Supplied information:
theorem storedLength_eq (k : TableId) (dl : Nat) :
    storedLength k dl = if dl = 0 ∧ k ≠ .normal then 16 else dl := by
  cases k <;> simp [storedLength]

/-- The range of an address is the slots whose top bits are its tag; the address 0 has every slot (40_set_table.md rules
R103, R104, R106). -/
theorem slot_in_range_iff (adr : BitVec 7) {i : Nat} (hi : i < 64) :
    (baseSlot adr ≤ i ∧ i < baseSlot adr + 2 ^ (6 - highestSetBit adr)) ↔
      (adr.toNat = 0 ∨ i / 2 ^ (6 - highestSetBit adr) + 2 ^ highestSetBit adr = adr.toNat) := by
  have hadr := adr.isLt
  rw [baseSlot, highestSetBit_eq_log2]
  by_cases h0 : adr.toNat = 0
  · simp [h0, hi]
  · have hlow := Nat.log2_self_le h0
    have hhigh := Nat.lt_log2_self (n := adr.toNat)
    have hle : Nat.log2 adr.toNat ≤ 6 := Nat.lt_succ_iff.1 ((Nat.log2_lt h0).2 hadr)
    generalize Nat.log2 adr.toNat = t at hlow hhigh hle ⊢
    interval_cases t <;> omega

theorem fillSlots_getElem (t : Table) (adr : BitVec 7) (e : Entry) (i : Fin 64) :
    (fillSlots t adr e)[i] =
      if adr.toNat = 0 ∨ i.val / 2 ^ (6 - highestSetBit adr) + 2 ^ highestSetBit adr = adr.toNat then some e
      else t[i] := by
  simp only [fillSlots, Fin.getElem_fin, Vector.getElem_ofFn, slot_in_range_iff adr i.isLt]

/-- A set table whose select names the table `k`. -/
theorem exec_stb {s : State} {k : TableId} {sel : BitVec 2} (a6 : Bool) (hk : tableOfSelect sel = some k)
    (h : Readable s 15) :
    let ii := BitVec.ofNat 15 (peek s 0 15)
    let adr := tableAddress a6 ii
    exec (.stb sel a6) s = .next ((consume s 15).setTable k
      (fillSlots (s.table k) adr (entryOfBody k (highestSetBit adr) ii))) := by
  refine runOp_ok ?_
  simp only [setTableCommand, hk]
  refine Op.bind_ok.2 ⟨_, _, getBits_eq_peek (by decide) h, ?_⟩
  rw [update_eq, consume_table]

/-- Settles O16: address and entry are the body's fields, and the range of the address the slots of its tag. -/
theorem stbFillsTaggedSlots : Obligations.StbFillsTaggedSlots := by
  intro s k sel a6 hsel hread adr t dl e
  have hk : tableOfSelect sel = some k := by
    simp only [List.mem_cons, Prod.mk.injEq, List.not_mem_nil, or_false] at hsel
    rcases hsel with ⟨rfl, rfl⟩ | ⟨rfl, rfl⟩ | ⟨rfl, rfl⟩ <;> rfl
  have hadr : (tableAddress a6 (BitVec.ofNat 15 (peek s 0 15))).toNat = adr := by
    rw [tableAddress, ofBool_append_toNat, extractLsb'_body s (a := 0) (by decide)]
  have ht : highestSetBit (tableAddress a6 (BitVec.ofNat 15 (peek s 0 15))) = t := by rw [highestSetBit_eq_log2, hadr]
  have he : entryOfBody k t (BitVec.ofNat 15 (peek s 0 15)) = e := by
    rw [entryOfBody, extractLsb'_body s (a := 6) (by decide), extractLsb'_body s (a := 11) (by decide), getLsbD_body,
      storedLength_eq]
  refine ⟨_, exec_stb a6 hk hread, fun i => ?_⟩
  rw [fillSlots_getElem, ht, hadr, he]

end Sys2Proof.Machine
end

section
/-! What a vertex's push writes of the slot it has chosen (41_vertex.md rule R126; 42_normal.md rule R151; 43_color.md rule
R176). -/

namespace Sys2Proof.Machine

/-- The position part leaves WI and the slots, or with the push bit advances WI and writes P into that slot's part. -/
structure PositionPushed (mbp : Bool) (s t : State) : Prop where
  wi : t.wi = if mbp then s.wi + 1 else s.wi
  slot : ∀ j, t.slot j = if mbp = true ∧ j = t.wi then { s.slot j with pos := t.pos } else s.slot j
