-- ==== Sys2Proof/Syntax.lean ====
section
/-! DEFINITION. The nine operations of HUEC (spec/30_encoding.md R86), one constructor per row of spec/opcode_table.json. -/

namespace Sys2Proof

/-- One HUEC operation with its command-word operands. Format H operations carry V16 (R83), format T operations carry R,
G and B (R84), format N operations take their operands from registers (R85). -/
inductive Instr where
  /-- VENC, value encode (R102): the level argument, any `u16`. -/
  | venc (v : Sample)
  /-- VDEC, value decode (R104): a triple. -/
  | vdec (r g b : Byte)
  /-- CFG, configure (R127). -/
  | cfg
  /-- SFWD, scale forward (R135): a depth sample. -/
  | sfwd (d : Sample)
  /-- SINV, scale inverse (R137): a level argument, any `u16`. -/
  | sinv (l : Sample)
  /-- PENC, pixel encode (R151): a depth sample. -/
  | penc (d : Sample)
  /-- PDEC, pixel decode (R153): a triple. -/
  | pdec (r g b : Byte)
  /-- IENC, image encode (R155). -/
  | ienc
  /-- IDEC, image decode (R161). -/
  | idec
  deriving DecidableEq, Repr

end Sys2Proof
end

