-- ==== Sys2Proof/Laws/ImageCodec.lean ====
section
/-! SUPPORT. The image pass in the terms of Safety: when its descriptors are accepted, what it leaves when both extents are
admitted, and what the two bus errors leave. -/

namespace Sys2Proof.Machine

theorem dimPixels_srcDim (s : State) : dimPixels s.srcDim = pixelCount s := dimPixels_eq _

theorem fmtType_toNat (w : Word) : (fmtType w).toNat = w.toNat % 256 := by
  simp [fmtType, BitVec.extractLsb'_toNat]

theorem fmtType_eq_iff (w : Word) {k : Nat} (hk : k < 256) : fmtType w = BitVec.ofNat 8 k ↔ w.toNat % 256 = k := by
  rw [← fmtType_toNat, ← BitVec.toNat_inj]
  simp
  omega

theorem elemType_u16c1_iff (w : Word) : elemType w = .u16c1 ↔ w.toNat % 256 = 1 := by
  have e0 := fmtType_eq_iff w (k := 0) (by omega)
  have e1 := fmtType_eq_iff w (k := 1) (by omega)
  unfold elemType
  simp only [e0, e1]
  split_ifs <;> simp <;> omega

theorem elemType_u8c3_iff (w : Word) : elemType w = .u8c3 ↔ w.toNat % 256 = 2 := by
  have e0 := fmtType_eq_iff w (k := 0) (by omega)
  have e1 := fmtType_eq_iff w (k := 1) (by omega)
  have e2 := fmtType_eq_iff w (k := 2) (by omega)
  unfold elemType
  simp only [e0, e1, e2]
  split_ifs <;> simp <;> omega

/-- R156: the descriptors IENC accepts. -/
theorem descriptorsOk_ienc (s : State) : descriptorsOk s .u16c1 depthSize colourSize = true ↔ PassReady s 1 2 3 := by
  rw [descriptorsOk_iff, dimPixels_srcDim, elemType_u16c1_iff]
  rfl

/-- R162: the descriptors IDEC accepts. -/
theorem descriptorsOk_idec (s : State) : descriptorsOk s .u8c3 colourSize depthSize = true ↔ PassReady s 2 3 2 := by
  rw [descriptorsOk_iff, dimPixels_srcDim, elemType_u8c3_iff]
  rfl

/-- A pixel reader of `esize` bytes: admitted, it gives the pixel stored there; else it is a bus error. -/
def PixelReader {α : Type} (p : Platform) (esize : Nat) (rd : Nat → Option α) (x : Nat → α) : Prop :=
  ∀ a, rd a = if admitsAll p .read a esize then some (x a) else none

theorem readSample_reader (p : Platform) (m : Memory) : PixelReader p depthSize (readSample p m) (sampleAt m) := by
  intro a
  rw [readSample_eq, loadLE_two]
  rfl

theorem readTriple_reader (p : Platform) (m : Memory) : PixelReader p colourSize (readTriple p m) (tripleAt m) := by
  intro a
  rw [readTriple_eq]
  rfl

/-- With the source extent admitted the read phase gives its pixels. -/
theorem PixelReader.readPixels_admitted {α : Type} {p : Platform} {esize : Nat} {rd : Nat → Option α} {x : Nat → α}
    (R : PixelReader p esize rd x) {a n : Nat}
    (h : ∀ y, a ≤ y → y < a + esize * n → memAdmit p y .read = true) :
    readPixels rd esize a n = some ((List.range n).map fun k => x (a + esize * k)) := by
  refine readPixels_some _ fun k hk => ?_
  rw [R, if_pos ((admitsAll_iff ..).2 fun y h1 h2 => h y (by omega) ?_)]
  have : esize * k + esize ≤ esize * n := by
    rw [← Nat.mul_succ]
    exact Nat.mul_le_mul_left _ hk
  omega

/-- A source byte that is not admitted makes the read phase a bus error. -/
theorem PixelReader.readPixels_refused {α : Type} {p : Platform} {esize : Nat} {rd : Nat → Option α} {x : Nat → α}
    (R : PixelReader p esize rd x) (h0 : 0 < esize) {a n y : Nat} (h1 : a ≤ y) (h2 : y < a + esize * n)
    (h : memAdmit p y .read = false) : readPixels rd esize a n = none := by
  have hk : (y - a) / esize < n := by
    rw [Nat.div_lt_iff_lt_mul h0, Nat.mul_comm]
    omega
  refine readPixels_none hk ?_
  rw [R, if_neg]
  intro hc
  have e := Nat.div_add_mod (y - a) esize
  have l := Nat.mod_lt (y - a) h0
  have := (admitsAll_iff ..).1 hc y (by omega) (by omega)
  simp [h] at this

section Pass

variable {α β : Type} {s : State} {ty : ElemType} {src dst : Nat} {code : Byte} {rd : Nat → Option α} {x : Nat → α}
  {wr : Memory → Nat → β → Option Memory} {bytes : β → Nat → Byte} (pixel : α → β)

/-- With both extents admitted the pass completes: every destination pixel is the image of its source pixel as it was
before the pass, and no other byte of memory changes. -/
theorem imagePass_complete (hm : Memory.wf s.mem = true) (R : PixelReader s.platform src rd x)
    (W : PixelWriter s.platform wr dst bytes) (hd : descriptorsOk s ty src dst = true) (h1 : SourceAdmitted s src)
    (h2 : DestAdmitted s dst) :
    ∃ m, imagePass s ty src dst code rd wr pixel =
        reportOk { s with mem := m, dstDim := s.srcDim, dstFmt := setFmtType s.dstFmt code } ∧
      Memory.wf m = true ∧
      (∀ k, k < pixelCount s → ∀ i, i < dst →
        Memory.read m (s.dstAddr.toNat + dst * k + i) = bytes (pixel (x (s.srcAddr.toNat + src * k))) i) ∧
      ∀ y, y < s.dstAddr.toNat ∨ s.dstAddr.toNat + dst * pixelCount s ≤ y → Memory.read m y = Memory.read s.mem y := by
  have hr := R.readPixels_admitted h1
  obtain ⟨m, e, w, r, o⟩ :=
    writePixels_some W (((List.range (pixelCount s)).map fun k => x (s.srcAddr.toNat + src * k)).map pixel)
      (a := s.dstAddr.toNat) hm (fun y h3 h4 => h2 y h3 (by simpa using h4))
  refine ⟨m, ?_, w, fun k hk i hi => r k _ (by simp [hk]) i hi, by simpa using o⟩
  unfold imagePass
  rw [if_pos hd, dimPixels_srcDim, hr]
  simp only [e]

/-- A source byte that is not admitted: a read-phase bus error, nothing written (R64). -/
theorem imagePass_readError (h0 : 0 < src) (R : PixelReader s.platform src rd x)
    (hd : descriptorsOk s ty src dst = true) (h1 : ¬ SourceAdmitted s src) :
    imagePass s ty src dst code rd wr pixel = raiseError .busError s := by
  unfold SourceAdmitted at h1
  push Not at h1
  obtain ⟨y, a1, a2, a3⟩ := h1
  unfold imagePass
  rw [if_pos hd, dimPixels_srcDim, R.readPixels_refused h0 a1 a2 (by simpa using a3)]

/-- A destination byte that is not admitted, with the source read: a write-phase bus error (R64). -/
theorem imagePass_writeError (hm : Memory.wf s.mem = true) (R : PixelReader s.platform src rd x)
    (W : PixelWriter s.platform wr dst bytes) (hd : descriptorsOk s ty src dst = true) (h1 : SourceAdmitted s src)
    (h2 : ¬ DestAdmitted s dst) :
    imagePass s ty src dst code rd wr pixel = raiseError .busError
      { s with mem := scramble s.platform s.draws s.mem s.dstAddr.toNat (dst * pixelCount s), draws := s.draws + 1 } := by
  unfold DestAdmitted at h2
  push Not at h2
  obtain ⟨y, a1, a2, a3⟩ := h2
  have hr := R.readPixels_admitted h1
  have hw :=
    writePixels_none W (((List.range (pixelCount s)).map fun k => x (s.srcAddr.toNat + src * k)).map pixel)
      (a := s.dstAddr.toNat) hm a1 (by simpa using a2) (by simpa using a3)
  unfold imagePass
  rw [if_pos hd, dimPixels_srcDim, hr]
  simp only [hw]

end Pass

/-- R31, R33: with the reserved bits of FMT zero, writing the type leaves exactly the type. -/
theorem setFmtType_toNat {w : Word} (hw : w &&& ~~~fmtMask = 0#32) (c : Byte) : (setFmtType w c).toNat = c.toNat := by
  have : setFmtType w c = c.setWidth 32 := by
    apply BitVec.eq_of_getLsbD_eq
    intro k hk
    have := congrArg (fun v => v.getLsbD k) hw
    simp [fmtMask] at this
    interval_cases k <;> simp [setFmtType] at * <;> simp_all
  rw [this]
  have := c.isLt
  simp
  omega

end Sys2Proof.Machine
end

Exercise prompt: Go through the records and show every line with the string "ofNat" in it.

Reply:
    let ii := BitVec.ofNat 15 (peek s 0 15)
  have hadr : (tableAddress a6 (BitVec.ofNat 15 (peek s 0 15))).toNat = adr := by
  have ht : highestSetBit (tableAddress a6 (BitVec.ofNat 15 (peek s 0 15))) = t := by rw [highestSetBit_eq_log2, hadr]
  have he : entryOfBody k t (BitVec.ofNat 15 (peek s 0 15)) = e := by
theorem fmtType_eq_iff (w : Word) {k : Nat} (hk : k < 256) : fmtType w = BitVec.ofNat 8 k ↔ w.toNat % 256 = k := by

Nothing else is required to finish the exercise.